Where the records below show a line containing "(Does (.senseTransactionEnd slot", start copying; end with the line containing "a = false →", and copy it too.

--- Dataset entries ---

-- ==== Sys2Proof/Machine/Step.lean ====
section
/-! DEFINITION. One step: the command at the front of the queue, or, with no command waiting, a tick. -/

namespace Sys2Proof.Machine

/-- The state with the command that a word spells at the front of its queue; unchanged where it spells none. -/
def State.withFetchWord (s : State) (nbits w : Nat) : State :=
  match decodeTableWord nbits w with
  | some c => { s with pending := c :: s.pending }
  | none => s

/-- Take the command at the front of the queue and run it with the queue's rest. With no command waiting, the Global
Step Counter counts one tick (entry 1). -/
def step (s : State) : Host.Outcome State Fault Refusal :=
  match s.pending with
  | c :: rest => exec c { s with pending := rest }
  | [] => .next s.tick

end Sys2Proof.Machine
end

---
--- Dataset entries ---

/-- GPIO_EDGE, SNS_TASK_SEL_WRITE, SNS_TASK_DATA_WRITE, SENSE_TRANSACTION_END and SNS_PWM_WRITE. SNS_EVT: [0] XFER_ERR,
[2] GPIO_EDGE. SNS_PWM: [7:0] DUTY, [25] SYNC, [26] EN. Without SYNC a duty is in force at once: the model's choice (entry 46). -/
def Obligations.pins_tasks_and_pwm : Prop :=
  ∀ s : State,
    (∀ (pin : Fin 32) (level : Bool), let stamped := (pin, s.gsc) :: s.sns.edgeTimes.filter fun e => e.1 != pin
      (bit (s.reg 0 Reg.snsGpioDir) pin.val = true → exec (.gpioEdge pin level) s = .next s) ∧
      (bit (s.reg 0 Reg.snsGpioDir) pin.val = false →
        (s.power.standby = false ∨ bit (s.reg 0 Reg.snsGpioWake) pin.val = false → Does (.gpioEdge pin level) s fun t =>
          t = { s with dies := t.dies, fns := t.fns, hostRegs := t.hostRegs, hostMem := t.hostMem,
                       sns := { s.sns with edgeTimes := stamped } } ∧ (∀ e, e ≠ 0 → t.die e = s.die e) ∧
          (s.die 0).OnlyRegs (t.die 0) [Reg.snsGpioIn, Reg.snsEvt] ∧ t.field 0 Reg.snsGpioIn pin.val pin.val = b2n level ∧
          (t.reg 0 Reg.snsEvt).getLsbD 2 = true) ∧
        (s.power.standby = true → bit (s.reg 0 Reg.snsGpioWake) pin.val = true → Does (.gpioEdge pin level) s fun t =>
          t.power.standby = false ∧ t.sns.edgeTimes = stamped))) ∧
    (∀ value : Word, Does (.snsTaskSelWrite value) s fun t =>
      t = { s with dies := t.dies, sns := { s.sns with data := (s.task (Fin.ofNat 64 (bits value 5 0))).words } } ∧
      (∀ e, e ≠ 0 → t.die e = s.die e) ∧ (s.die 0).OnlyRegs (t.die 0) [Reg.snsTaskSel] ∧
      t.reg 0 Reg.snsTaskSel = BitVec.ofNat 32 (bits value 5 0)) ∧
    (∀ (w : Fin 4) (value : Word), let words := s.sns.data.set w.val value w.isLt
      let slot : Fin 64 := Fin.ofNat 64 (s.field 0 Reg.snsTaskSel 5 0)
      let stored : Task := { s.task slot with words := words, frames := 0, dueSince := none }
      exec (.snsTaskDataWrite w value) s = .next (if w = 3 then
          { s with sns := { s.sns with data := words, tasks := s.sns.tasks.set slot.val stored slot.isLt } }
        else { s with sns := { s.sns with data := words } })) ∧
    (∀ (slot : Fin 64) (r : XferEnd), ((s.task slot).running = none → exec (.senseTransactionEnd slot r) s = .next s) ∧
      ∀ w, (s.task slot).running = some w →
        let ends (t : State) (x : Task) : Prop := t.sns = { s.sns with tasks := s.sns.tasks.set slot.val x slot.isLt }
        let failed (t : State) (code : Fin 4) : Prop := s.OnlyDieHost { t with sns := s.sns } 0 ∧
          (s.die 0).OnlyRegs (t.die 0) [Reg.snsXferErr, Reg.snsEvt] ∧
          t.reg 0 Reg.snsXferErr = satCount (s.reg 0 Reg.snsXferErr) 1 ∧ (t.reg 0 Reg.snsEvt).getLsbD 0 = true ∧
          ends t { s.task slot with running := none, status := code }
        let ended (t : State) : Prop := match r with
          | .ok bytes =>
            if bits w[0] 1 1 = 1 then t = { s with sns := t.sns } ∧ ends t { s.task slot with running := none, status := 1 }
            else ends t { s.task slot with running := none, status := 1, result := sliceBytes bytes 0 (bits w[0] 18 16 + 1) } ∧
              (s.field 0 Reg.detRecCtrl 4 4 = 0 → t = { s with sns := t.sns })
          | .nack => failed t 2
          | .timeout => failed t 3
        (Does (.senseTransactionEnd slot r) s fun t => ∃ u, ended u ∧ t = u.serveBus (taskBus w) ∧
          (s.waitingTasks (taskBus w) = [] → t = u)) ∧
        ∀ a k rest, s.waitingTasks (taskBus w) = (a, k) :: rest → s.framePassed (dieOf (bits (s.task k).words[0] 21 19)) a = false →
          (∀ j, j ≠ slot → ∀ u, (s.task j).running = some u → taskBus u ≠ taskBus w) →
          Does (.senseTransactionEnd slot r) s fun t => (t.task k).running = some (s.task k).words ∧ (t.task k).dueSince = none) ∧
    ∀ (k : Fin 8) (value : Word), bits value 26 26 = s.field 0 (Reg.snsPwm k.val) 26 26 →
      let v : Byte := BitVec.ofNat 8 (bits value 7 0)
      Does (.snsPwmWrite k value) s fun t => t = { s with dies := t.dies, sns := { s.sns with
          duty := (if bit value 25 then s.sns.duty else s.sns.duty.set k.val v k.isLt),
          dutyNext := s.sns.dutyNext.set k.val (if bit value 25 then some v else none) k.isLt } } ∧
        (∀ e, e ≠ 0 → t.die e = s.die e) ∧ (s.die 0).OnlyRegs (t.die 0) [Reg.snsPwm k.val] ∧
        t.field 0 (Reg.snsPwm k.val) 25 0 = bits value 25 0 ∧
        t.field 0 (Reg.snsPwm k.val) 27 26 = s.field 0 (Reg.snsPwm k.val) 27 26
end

---

Completed task:
        (Does (.senseTransactionEnd slot r) s fun t => ∃ u, ended u ∧ t = u.serveBus (taskBus w) ∧
          (s.waitingTasks (taskBus w) = [] → t = u)) ∧
        ∀ a k rest, s.waitingTasks (taskBus w) = (a, k) :: rest → s.framePassed (dieOf (bits (s.task k).words[0] 21 19)) a = false →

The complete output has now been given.